Tuesday, April 12, 2005

The Upper East Side Can't Keep It Real

Oh, what a truly offensive pile of bullshit this is. Even after taking a week to calm down (I even made my special spring 'Slaw, and had it with some grilled asparagus), this still makes me want to vomit with rage.

New York magazine has just informed us all how truly lucky we are that so many of our nation's extremely wealthy have chosen to nest in New York and make this city so great by dint of their mere presence (and pocketbooks).
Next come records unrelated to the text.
-- ==== Sys2Proof/Machine/HostPort.lean ====
section
/-! DEFINITION. The host's interface, between steps (spec/60_exceptions.md R262 to R267, spec/50_video_device.md R231,
R243, spec/70_reset_and_hazards.md R280). An action the spec refuses answers a refusal and has no effect. -/

namespace Sys2Proof.Machine

/-- What the host may do between steps (R267). `step` and `execute` are one action each: only one runs at a time. -/
inductive HostAction where
  | step
  | execute (i : Instr)
  | reset
  | resume
  | writeReg (r : Reg8) (v : Byte)
  | writeFlags (f : Flags)
  | writeF (v : Byte)
  | writePair (p : PairView) (v : Word)
  | writePc (v : Word)
  | writeSp (v : Word)
  | writeHalted (v : Bool)
  | videoWrite (o : Nat) (v : Byte)
  | memWrite (x : Word) (v : Byte)
deriving DecidableEq, Repr

/-- Reset (R280): every register, flag and latch and the video device return to their reset values. The parameters stay,
and the host-owned region is not touched by a reset after the first. -/
def State.resetAgain (s : State) : State := State.boot s.params s.hostMem

/-- The value is an instruction of the set `Execute` takes (R263: "there is no value for unrecognized"): not an
unrecognized byte and not the byte 0xCB by itself (R98, R102), and not of a family that UNSPEC_FAMILIES = refuse makes
unrecognized (R98). -/
def State.admits (s : State) (i : Instr) : Bool := i.wellFormed && !(encode i).head?.any s.refusesByte

/-- `Execute(instr)` (R263): the pseudocode of the instruction's rule in the current state, without a fetch. A value that
is no instruction of the set is inert (93_implementation_defined.md U15), whatever UNDEF_POLICY is, since UndefinedOpcode
is raised by an opcode fetch alone (R253; log 10). -/
def hostExecute (i : Instr) (s : State) : Result := whenRunning s (if s.admits i then exec i s else .next s)

/-- `Resume` (R261). -/
def hostResume (s : State) : Result :=
  match s.params.hostResume with
  | .present => .next { s with halted := false }
  | .absent => .refused .resumeAbsent

/-- The host's write of the halted flag (R264), which the spec's decision D16 allows under HOST_RESUME = present alone. -/
def hostWriteHalted (v : Bool) (s : State) : Result :=
  match s.params.hostResume with
  | .present => .next { s with halted := v }
  | .absent => .refused .haltedNotWritable

/-- The host's write to video memory (R231): the device's own write, which also recomputes the tile row. -/
def hostVideoWrite (o : Nat) (v : Byte) (s : State) : Result :=
  if o ≤ 0x1FFF then .next (s.videoWrite o v) else .refused (.videoOffset o)

/-- The host's read of video memory (R231); `none` where the offset is refused. -/
def hostVideoRead (s : State) (o : Nat) : Option Byte := if o ≤ 0x1FFF then some (s.videoRead o) else none

/-- The host's tile port (R243): pixel `c` of row `r` of tile `t`. -/
def hostTileRead (s : State) (t : Fin 384) (r c : Fin 8) : BitVec 2 := (s.tileRowAt t.val r.val).pixel c

/-- The host's write to the host-owned region (R266). -/
def hostMemWrite (x : Word) (v : Byte) (s : State) : Result :=
  if hostOwns s.params x then .next (s.storeByte x v) else .refused (.notHostOwned x)

/-- The host's read of the host-owned region (R266); `none` where the host does not own the address. -/
def hostMemRead (s : State) (x : Word) : Option Byte := if hostOwns s.params x then some (s.byteAt x) else none

/-- One action of the host. -/
def hostAct (act : HostAction) (s : State) : Result :=
  match act with
  | .step => step s
  | .execute i => hostExecute i s
  | .reset => .next s.resetAgain
  | .resume => hostResume s
  | .writeReg r v => .next (s.setReg r v)
  | .writeFlags f => .next (s.setFlags f)
  | .writeF v => .next (s.setFlags (flagsOfByte v))
  | .writePair p v => .next (s.setPair p v)
  | .writePc v => .next (s.setPc v)
  | .writeSp v => .next (s.setSp v)
  | .writeHalted v => hostWriteHalted v s
  | .videoWrite o v => hostVideoWrite o v s
  | .memWrite x v => hostMemWrite x v s

/-- The machine the host is left with after an outcome. A BusFault sets the faulted latch, and everything else is then
ANY VALUE (R251, 93_implementation_defined.md U3): `left` is that free value, an argument nothing constrains, of which the
parameters alone, which stay fixed, are replaced. So the host's memory that a later reset leaves in place (R280) is free
too. An UndefinedOpcode under UNDEF_POLICY = fatal sets the latch and writes nothing (R252, vector V-UND-2). Where no step
is taken, and after a refusal, the machine is as it was. -/
def afterOutcome (left s : State) (out : Result) : State :=
  match out with
  | .next s1 => s1
  | .fault (.busFault _ _) => { left with faulted := true, params := s.params }
  | .fault (.undefinedOpcode _ _) => { s with faulted := true }
  | .fault .machineFaulted => s
  | .refused _ => s

/-- One action of the host with what it leaves behind. -/
def hostTurn (left : State) (act : HostAction) (s : State) : State := afterOutcome left s (hostAct act s)

/-- One call of Step by the host's driver loop (R262). -/
def drive (left s : State) : State := hostTurn left .step s

/-- The machine after any sequence of host actions, one at a time (R262, R267): steps with the host's writes between
them. Each action comes with the free value of `afterOutcome`. -/
def hostRun : List (HostAction × State) → State → State
  | [], s => s
  | (act, left) :: rest, s => hostRun rest (hostTurn left act s)

end Sys2Proof.Machine
end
While the piece has been rightly gored by more talented pike-wielders than Cole Slaw Blog can employ at the moment, one thing stands out:

The article is larded throughout with the kind of bootstrap-pulling hokum one expects from a freshman staffer at the Michigan Review. In modern-day Manhattan, crumbs falling out of billionaire billfolds support busboys and sommeliers and waiters and livery drivers and construction workers and secretaries and well, life is just swell.

Except for the people trying to keep it real on the Upper East. The "workaday rich," as author Daniel Gross calls them, are the only aggrieved party to be spotted in the piece. Which shouldn't surprise, considering the source.

In the world of New York magazine, the super-rich make things easy for everyone, while the merely rich shoulder the load.

Maybe this is the White Man's Burden for a New American Century?